1. Design and connect the sensors such that they can be located in the body frame of the

payload to fully determine the attitude motion of the payload.

2. Use different attitude determination algorithms used to determine the attitude motion

of the payload such as the Kalman Filter, QUEST and TRIAD to be used as the

algorithms to determine the attitude motion

3. Develop graphs and charts related to the translation and orientation of the vehicle as

well as the heat transfer in it

4. Reduce the attitude pointing knowledge of the payload to less than 10 degrees of error.


These objectives provide the desire knowledge to learn how the attitude determination

system can be used in an actual mission.

3.3 Science Background and Requirements

3.3.1 Science Background

The design of the attitude determination system (ADS) for this payload is a midpoint

development for a future CubeSat project with the purpose of communicating data about

measurements for science missions such as a terrestrial gamma ray flashes (short blasts of

gamma rays, which are discharged from the uppermost part of the atmosphere into space1) or

other similar science objectives. The intended requirements must be those needed for an

effective and almost error free communication of the ADS data for the CubeSat that will be

navigating at a height above the Earth’s surface as well as the design of the communication

system with a suitable main lobe beamwidth. The A.D.S. project will give the opportunity to

enhance the chosen technology as well as determine the minimum adjustments that it might

need to meet the goal, which is to develop an attitude determination system prototype.

The attitude of a spacecraft is its orientation in space. The motion of a rigid spacecraft is

specified by its position, velocity, attitude, and attitude motion. The position, acceleration,

and velocity quantities describe the translational motion of the center of mass of the spacecraft

and can be determined from previously defined spatial frames such as the magnetic field of

the Earth and the moment of inertia of the body itself. Moreover, attitude determination is

used to change the spacecraft’s direction and maintain the spacecraft on-course (Attitude

Control System).

Attitude analysis can be classified in three types: attitude determination, prediction, and

control. Attitude determination is a process of calculating the orientation of an object relative

to an inertial reference frame. Attitude prediction is the process of anticipating the future

course of the object through the analysis of dynamic models to extrapolate the attitude history.

Attitude control is the method of controlling the orientation of the object based on a

predetermined data from the sensors; it consists of two areas of control, attitude stabilization

and maneuver control, for example a CubeSat project.

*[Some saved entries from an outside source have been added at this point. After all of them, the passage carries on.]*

-- ==== Sys2Proof/Certificates/Slice0/Obligations.lean ====
section
/-! DEFINITION. What is claimed of the machine, stated and not proved. A statement that a reader can hold beside a rule of
spec/ names the rule. `afterStack` and `afterFault` (Safety.lean) are plain record updates, so an equation with one of them
says the result and that nothing else changes. Where a statement needs that `S` is within its capacity, that is
10_state.md R33, which the invariant `State.Inv` holds (StepKeepsTheInvariant). -/

open Sys2Proof Sys2Proof.Machine

/-! ### Encoding -/

/-- Decoding the bytes of a well-formed instruction gives it back, whatever bytes follow (30_encoding.md R60 to R68). -/
def Obligations.DecodeOfEncodeGivesTheInstruction : Prop :=
  ∀ (esc : Option Byte) (i : Instr) (rest : List Byte), i.wf esc = true → decode esc (i.encode ++ rest) = .ok i

/-- An instruction that was decoded and has a length is well-formed, and the bytes it was read from begin with its
encoding: no bit of them is dropped (30_encoding.md R60, R68; 46_literals.md R140, R142). -/
def Obligations.DecodedBytesAreTheEncoding : Prop :=
  ∀ (esc : Option Byte) (bytes : List Byte) (i : Instr) (n : Nat), decode esc bytes = .ok i → i.length = some n →
    i.wf esc = true ∧ n ≤ bytes.length ∧ bytes = i.encode ++ bytes.drop n

/-- The 24 opcode characters of 30_encoding.md R65. -/
def opcodeRows : List (Byte × String) :=
  [(0x22, "STR"), (0x23, "DUP"), (0x24, "LOAD"), (0x25, "MOD"), (0x26, "AND"), (0x27, "NUM"), (0x2A, "MUL"), (0x2B, "ADD")]
  ++ [(0x2C, "INB"), (0x2D, "SUB"), (0x2E, "OUTB"), (0x2F, "DIV"), (0x3B, "OUTD"), (0x3C, "PREV"), (0x3D, "STORE")]
  ++ [(0x3E, "NEXT"), (0x40, "SWAP"), (0x5B, "LOOPNZ"), (0x5D, "ENDNZ"), (0x5E, "XOR"), (0x5F, "DROP"), (0x7B, "LOOPNE")]
  ++ [(0x7C, "OR"), (0x7D, "ENDNE")]

/-- The byte alone selects the instruction, whatever follows it (30_encoding.md R60, R61). -/
def decodesAs (c : Byte) (i : Instr) : Prop := ∀ (esc : Option Byte) (tail : List Byte), decode esc (c :: tail) = .ok i

/-- Every byte value decodes, by its class: digits, letters, the 24 opcode characters, and every other byte as the
no-op; what follows the byte does not change its class, and without a quote its length is 1 (30_encoding.md R61, R65, R66,
R68). That the letters are the ASCII ones only and that a byte above `0x7F` is a no-op is the spec's own decision (R67,
D6). -/
def Obligations.EveryByteDecodesToItsRow : Prop :=
  ∀ (esc : Option Byte) (c : Byte) (tail : List Byte), ∃ i, decode esc (c :: tail) = .ok i ∧ i.opcode = c ∧
    (c ≠ 0x22 → c ≠ 0x27 → i.length = some 1) ∧
    (0x30 ≤ c.toNat ∧ c.toNat ≤ 0x39 → i = .pushd (c - 0x30)) ∧
    ((0x41 ≤ c.toNat ∧ c.toNat ≤ 0x5A) ∨ (0x61 ≤ c.toNat ∧ c.toNat ≤ 0x7A) → i = .pushl c) ∧
    (∀ row ∈ opcodeRows, row.1 = c → i.mnemonic = row.2) ∧
    (¬(0x30 ≤ c.toNat ∧ c.toNat ≤ 0x39) → ¬(0x41 ≤ c.toNat ∧ c.toNat ≤ 0x5A) → ¬(0x61 ≤ c.toNat ∧ c.toNat ≤ 0x7A) →
      (∀ row ∈ opcodeRows, row.1 ≠ c) → i = .nop c)

/-- A few words written out from the spec's encodings (30_encoding.md R60, R65; 95_test_vectors.md V11, V19, V20). -/
def Obligations.SpecWordsDecode : Prop :=
  decode (some 0x5C) [0x2B] = .ok .add ∧ decode (some 0x5C) [0x37] = .ok (.pushd 7) ∧
  decode (some 0x5C) [0x7A] = .ok (.pushl 0x7A) ∧ decode (some 0x5C) [0x0A] = .ok (.nop 0x0A) ∧
  decode (some 0x5C) [0x5B] = .ok .loopnz ∧ decode (some 0x5C) [0x7D] = .ok .endne ∧
  decode (some 0x5C) [0x22, 0x61, 0x5C, 0x22, 0x62, 0x22] = .ok (.str (.closed [0x61, 0x5C, 0x22, 0x62])) ∧
  decode none [0x22, 0x61, 0x5C, 0x22, 0x62, 0x22] = .ok (.str (.closed [0x61, 0x5C])) ∧
  decode (some 0x5C) [0x22, 0x61, 0x5C, 0x22] = .ok (.str .unclosed) ∧
  decode (some 0x5C) [0x27, 0x31, 0x32, 0x33, 0x27] = .ok (.num (.closed [0x31, 0x32, 0x33])) ∧
  decode (some 0x5C) [0x27, 0x31, 0x32, 0x61, 0x27] = .ok (.num (.badChar 2)) ∧
  decode (some 0x5C) [0x27, 0x31, 0x32] = .ok (.num .unclosed)

/-- Where a numeric literal's scan ends (46_literals.md R142): at the first byte that is not a digit, closed if that byte
is the quote and a bad character otherwise, or at the end of the program. That the first event in scan order decides
is the spec's own decision (D16). -/
def Obligations.NumericScanEndsAtFirstNonDigit : Prop :=
  ∀ (esc : Option Byte) (ds tail : List Byte), (∀ d ∈ ds, 0x30 ≤ d.toNat ∧ d.toNat ≤ 0x39) →
    (tail = [] → decode esc (0x27 :: (ds ++ tail)) = .ok (.num .unclosed)) ∧
    (∀ c rest, tail = c :: rest → c = 0x27 → decode esc (0x27 :: (ds ++ tail)) = .ok (.num (.closed ds))) ∧
    (∀ c rest, tail = c :: rest → c ≠ 0x27 → ¬(0x30 ≤ c.toNat ∧ c.toNat ≤ 0x39) →
      decode esc (0x27 :: (ds ++ tail)) = .ok (.num (.badChar ds.length)))

/-- A string literal closes at the first quote that no escape byte takes out of consideration, and is unclosed exactly when
there is none (46_literals.md R140): its body is the shortest one that is well-formed and followed by a quote. What
escapes a quote is the spec's own decision (D7). -/
def Obligations.StringClosesAtFirstUnescapedQuote : Prop :=
  ∀ (esc : Option Byte) (tail : List Byte),
    (∀ body, decode esc (0x22 :: tail) = .ok (.str (.closed body)) ↔
      esc ≠ some 0x22 ∧ wfStrBody esc body = true ∧ ∃ rest, tail = body ++ 0x22 :: rest) ∧
    (decode esc (0x22 :: tail) = .ok (.str .unclosed) ↔
      ¬∃ body rest, esc ≠ some 0x22 ∧ wfStrBody esc body = true ∧ tail = body ++ 0x22 :: rest)

/-! ### The step -/

/-- When the bytes from `pc` on decode to `i`, a step is `i`'s effect and nothing is added around it; those bytes are the
program's, position by position (30_encoding.md R69, 20_memory.md R41). -/
def Obligations.StepRunsTheDecodedInstruction : Prop :=
  ∀ (s : State) (i : Instr), s.run = .running → s.cfg.fits s.plen = true → s.pc < s.plen →
    decode s.cfg.strEsc (s.progFrom s.pc) = .ok i →
    step s = exec i s ∧ ∀ k, (s.progFrom s.pc)[k]? = s.memRead (s.pc + k)

/-- Inside the program a step always runs an instruction: the one its first byte selects (30_encoding.md R66, R69). -/
def Obligations.EveryPositionRunsAnInstruction : Prop :=
  ∀ s : State, s.run = .running → s.cfg.fits s.plen = true → s.pc < s.plen →
    ∃ i, step s = exec i s ∧ s.memRead s.pc = some i.opcode

/-- A step that begins with `pc = PLEN` sets `HALT_OK` and changes nothing else, whatever the stacks hold
(70_reset_and_hazards.md R172; the spec's own decision D15), and there is no further step. -/
def Obligations.StepAtTheEndHalts : Prop :=
  ∀ s : State, s.run = .running → s.cfg.fits s.plen = true → s.pc = s.plen →
    step s = .next { s with run := .haltOk } ∧ ∀ u, step { s with run := .haltOk } ≠ .next u

/-- No step leaves a terminal status (10_state.md R28). That the model answers `Fault.stopped` is its own name for "there is
no step" (log entry 5). -/
def Obligations.StoppedMachineTakesNoStep : Prop :=
  ∀ s : State, s.run ≠ .running → step s = .fault (.stopped s.run)

/-- A program longer than `2^PCW - 1` is refused (93_implementation_defined.md U6). -/
def Obligations.OverlongProgramIsRefused : Prop :=
  ∀ (s : State) (w : Nat), s.run = .running → s.cfg.pcw = some w → 2 ^ w ≤ s.plen → step s = .refused .programTooLong

/-- The model's own placement of a table word (log entry 13): the next step runs exactly the instruction the decoder
reads from the word, and the core's data are as before. -/
def Obligations.PlacedTableWordRunsNext : Prop :=
  ∀ (s : State) (nbits w : Nat) (i : Instr), decodeTableWord nbits w = some i →
    s.cfg.strEsc = Config.standard.strEsc →
    step (s.withFetchWord nbits w) = exec i (s.withFetchWord nbits w) ∧ s.SameData (s.withFetchWord nbits w)

/-! ### Pushes and the no-op -/

/-- A digit pushes its value, a letter itself; on a full stack they fault with `ALLOC` (40_push_and_nop.md R80, R81). -/
def Obligations.DigitAndLetterPushTheirImmediate : Prop :=
  (∀ c : Byte, 0x30 ≤ c.toNat → c.toNat ≤ 0x39 → decodesAs c (.pushd (c - 0x30))) ∧
  (∀ c : Byte, (0x41 ≤ c.toNat ∧ c.toNat ≤ 0x5A) ∨ (0x61 ≤ c.toNat ∧ c.toNat ≤ 0x7A) → decodesAs c (.pushl c)) ∧
  ∀ (s : State) (v : Byte),
    (s.cfg.dcap ≠ some s.cur.length →
      exec (.pushd v) s = .next (s.afterStack (s.cur ++ [v]) (s.pc + 1)) ∧
      exec (.pushl v) s = .next (s.afterStack (s.cur ++ [v]) (s.pc + 1))) ∧
    (∀ ch, s.cfg.dcap = some s.cur.length → s.memRead s.pc = some ch →
      exec (.pushd v) s = .next (s.afterFault .alloc ch s.pc) ∧ exec (.pushl v) s = .next (s.afterFault .alloc ch s.pc))

/-- A step at a filler byte changes `pc` only and never faults (40_push_and_nop.md R82). -/
def Obligations.FillerByteOnlyAdvances : Prop :=
  ∀ (s : State) (c : Byte), exec (.nop c) s = .next { s with pc := s.pc + 1 } ∧
    (s.run = .running → s.cfg.fits s.plen = true → s.memRead s.pc = some c → wfFillerChar c = true →
      step s = .next { s with pc := s.pc + 1 })

/-! ### Arithmetic and logic -/

/-- The operators that cannot fault on two entries, each with its byte, over the unsigned values of
41_arithmetic_logic.md R91 to R98. -/
def totalOperators : List (Byte × Instr × (Nat → Nat → Nat)) :=
  [(0x2B, .add, fun a b => (a + b) % 256), (0x2D, .sub, fun a b => (a + 256 - b) % 256),
    (0x2A, .mul, fun a b => a * b % 256), (0x26, .and, fun a b => a &&& b), (0x7C, .or, fun a b => a ||| b),
    (0x5E, .xor, fun a b => a ^^^ b)]

/-- ADD, SUB, MUL, AND, OR and XOR replace `a, b` (b on top) by `a op b` modulo 256; with fewer than two entries they fault
and take nothing (41_arithmetic_logic.md R90 to R93, R96 to R98). -/
def Obligations.BinaryOperatorsReplaceTwoByResult : Prop :=
  ∀ row ∈ totalOperators, decodesAs row.1 row.2.1 ∧ ∀ s : State,
    (∀ l a b, s.cur = l ++ [a, b] → s.cfg.dcap.holds s.cur.length = true →
      exec row.2.1 s = .next (s.afterStack (l ++ [BitVec.ofNat 8 (row.2.2 a.toNat b.toNat)]) (s.pc + 1))) ∧
    (∀ ch, s.cur.length < 2 → s.memRead s.pc = some ch → exec row.2.1 s = .next (s.afterFault .stackEmpty ch s.pc))

/-- DIV and MOD are the unsigned quotient and remainder; a zero divisor faults with both operands left; the pops are
checked first (41_arithmetic_logic.md R94, R95; 60_exceptions.md R155). The fault on a zero divisor is the spec's own
decision (D5), and so is rounding toward zero (D25). -/
def Obligations.DivisionIsUnsignedAndZeroFaults : Prop :=
  decodesAs 0x2F .div ∧ decodesAs 0x25 .mod ∧ ∀ s : State,
    (∀ l a b, s.cur = l ++ [a, b] → s.cfg.dcap.holds s.cur.length = true → b ≠ 0 →
      exec .div s = .next (s.afterStack (l ++ [BitVec.ofNat 8 (a.toNat / b.toNat)]) (s.pc + 1)) ∧
      exec .mod s = .next (s.afterStack (l ++ [BitVec.ofNat 8 (a.toNat % b.toNat)]) (s.pc + 1))) ∧
    (∀ l a ch, s.cur = l ++ [a, 0] → s.memRead s.pc = some ch →
      exec .div s = .next (s.afterFault .divZero ch s.pc) ∧ exec .mod s = .next (s.afterFault .divZero ch s.pc)) ∧
    (∀ ch, s.cur.length < 2 → s.memRead s.pc = some ch →
      exec .div s = .next (s.afterFault .stackEmpty ch s.pc) ∧ exec .mod s = .next (s.afterFault .stackEmpty ch s.pc))

/-! ### Stack manipulation -/

/-- `DROP` (42_stack_manipulation.md R100). -/
def Obligations.DropRemovesTheTop : Prop :=
  decodesAs 0x5F .drop ∧ ∀ s : State,
    (∀ l v, s.cur = l ++ [v] → exec .drop s = .next (s.afterStack l (s.pc + 1))) ∧
    (∀ ch, s.cur = [] → s.memRead s.pc = some ch → exec .drop s = .next (s.afterFault .stackEmpty ch s.pc))

/-- `DUP` (42_stack_manipulation.md R101), its two faults in order. -/
def Obligations.DupCopiesTheTop : Prop :=
  decodesAs 0x23 .dup ∧ ∀ s : State,
    (∀ l v, s.cur = l ++ [v] → s.cfg.dcap ≠ some s.cur.length →
      exec .dup s = .next (s.afterStack (l ++ [v, v]) (s.pc + 1))) ∧
    (∀ ch, s.cur = [] → s.memRead s.pc = some ch → exec .dup s = .next (s.afterFault .stackEmpty ch s.pc)) ∧
    (∀ ch, s.cur ≠ [] → s.cfg.dcap = some s.cur.length → s.memRead s.pc = some ch →
      exec .dup s = .next (s.afterFault .alloc ch s.pc))

/-- `SWAP` (42_stack_manipulation.md R102). -/
def Obligations.SwapExchangesTheTopTwo : Prop :=
  decodesAs 0x40 .swap ∧ ∀ s : State,
    (∀ l a b, s.cur = l ++ [a, b] → s.cfg.dcap.holds s.cur.length = true →
      exec .swap s = .next (s.afterStack (l ++ [b, a]) (s.pc + 1))) ∧
    (∀ ch, s.cur.length < 2 → s.memRead s.pc = some ch → exec .swap s = .next (s.afterFault .stackEmpty ch s.pc))

/-- "`# _` leaves the stack exactly as before the `#`", and `@ @` restores the order (42_stack_manipulation.md R101, R102):
two instructions later only `pc` differs. -/
def Obligations.DupDropAndSwapSwapRestore : Prop :=
  ∀ s : State,
    (s.cur ≠ [] → s.cfg.dcap ≠ some s.cur.length →
      ∃ t, exec .dup s = .next t ∧ exec .drop t = .next { s with pc := s.pc + 2 }) ∧
    (2 ≤ s.cur.length → s.cfg.dcap.holds s.cur.length = true →
      ∃ t, exec .swap s = .next t ∧ exec .swap t = .next { s with pc := s.pc + 2 })

/-- `NEXT` and `PREV` move the selector by one modulo 256, never fault, and undo each other
(42_stack_manipulation.md R103, R104). -/
def Obligations.SelectorMovesModulo256 : Prop :=
  decodesAs 0x3E .next ∧ decodesAs 0x3C .prev ∧ ∀ s : State,
    (∃ t, exec .next s = .next t ∧ t = { s with sel := t.sel, pc := s.pc + 1 } ∧ t.sel.toNat = (s.sel.toNat + 1) % 256 ∧
      exec .prev t = .next { s with pc := s.pc + 2 }) ∧
    (∃ t, exec .prev s = .next t ∧ t = { s with sel := t.sel, pc := s.pc + 1 } ∧ t.sel.toNat = (s.sel.toNat + 255) % 256 ∧
      exec .next t = .next { s with pc := s.pc + 2 })

/-! ### Input and output -/

/-- `OUTB` (43_io.md R110, R111). -/
def Obligations.OutbEmitsTheTop : Prop :=
  decodesAs 0x2E .outb ∧ ∀ s : State,
    (∀ l v, s.cur = l ++ [v] → exec .outb s = .next { s.afterStack l (s.pc + 1) with out := s.out ++ [v] }) ∧
    (∀ ch, s.cur = [] → s.memRead s.pc = some ch → exec .outb s = .next (s.afterFault .stackEmpty ch s.pc))

/-- `OUTD` emits the decimal digits of the unsigned value, as the standard library writes them, and one space
(43_io.md R113, R114). The form of the digits is the spec's own decision (D17). -/
def Obligations.OutdEmitsDecimalAndSpace : Prop :=
  decodesAs 0x3B .outd ∧ ∀ s : State,
    (∀ l v, s.cur = l ++ [v] →
      exec .outd s = .next { s.afterStack l (s.pc + 1) with
        out := s.out ++ (Nat.toDigits 10 v.toNat).map (fun c => BitVec.ofNat 8 c.toNat) ++ [0x20] }) ∧
    (∀ ch, s.cur = [] → s.memRead s.pc = some ch → exec .outd s = .next (s.afterFault .stackEmpty ch s.pc))

/-- `INB` consumes one answer and pushes its byte, or `EOFVAL` for end-of-input; with a full stack the answer is consumed
and lost, then `ALLOC` (43_io.md R112; that the answer is lost is the spec's own decision, D20). -/
def Obligations.InbPushesTheAnswer : Prop :=
  decodesAs 0x2C .inb ∧ ∀ (s : State) (rest : List InputAnswer),
    (∀ b, s.input = .byte b :: rest → s.cfg.dcap ≠ some s.cur.length →
      exec .inb s = .next { s.afterStack (s.cur ++ [b]) (s.pc + 1) with input := rest }) ∧
    (s.input = .eof :: rest → s.cfg.dcap ≠ some s.cur.length →
      exec .inb s = .next { s.afterStack (s.cur ++ [s.eofval]) (s.pc + 1) with input := rest }) ∧
    (∀ r ch, s.input = r :: rest → s.cfg.dcap = some s.cur.length → s.memRead s.pc = some ch →
      exec .inb s = .next { s.afterFault .alloc ch s.pc with input := rest })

The orientation of the payload will be determined by comparing its actual three axis body

frame (three dimensional orthogonal axes at the payload center of mass) with those of three

external vector fields: the Earth’s gravitational field, the payload angular momentum, and the

Earth’s magnetic field.

The gravitational field will serve as a reference frame to measure the change of position,

velocity and acceleration of the payload. The gravitational field has a constant direction

(towards the Earth’s center) which allows its use as a trusted reference frame. The change of

the payload’s center of mass with respect to the Earth’s gravitational frame is done by

determining the yaw, pitch, and roll of the payload when its acceleration is determined with

1 The gamma rays are presumed to be released by electrons traveling at the speed of light when they scatter off

of atoms and decelerate. The mechanism in which the electrons produce TGFs is uncertain; although, it

probably involves the build-up of electric charge at the tops of clouds due to lightning discharge. This results in

a powerful electric field between the top of the clouds and the ionosphere. (Tim Stephens, UC at Santa

Cruz,2005)


respect to the gravitational field. A single integration of the acceleration will have a result of

the payload’s velocity (a vector) and a double integration will result in the payload’s position

with respect to a previous measured point (previous state or reference starting point).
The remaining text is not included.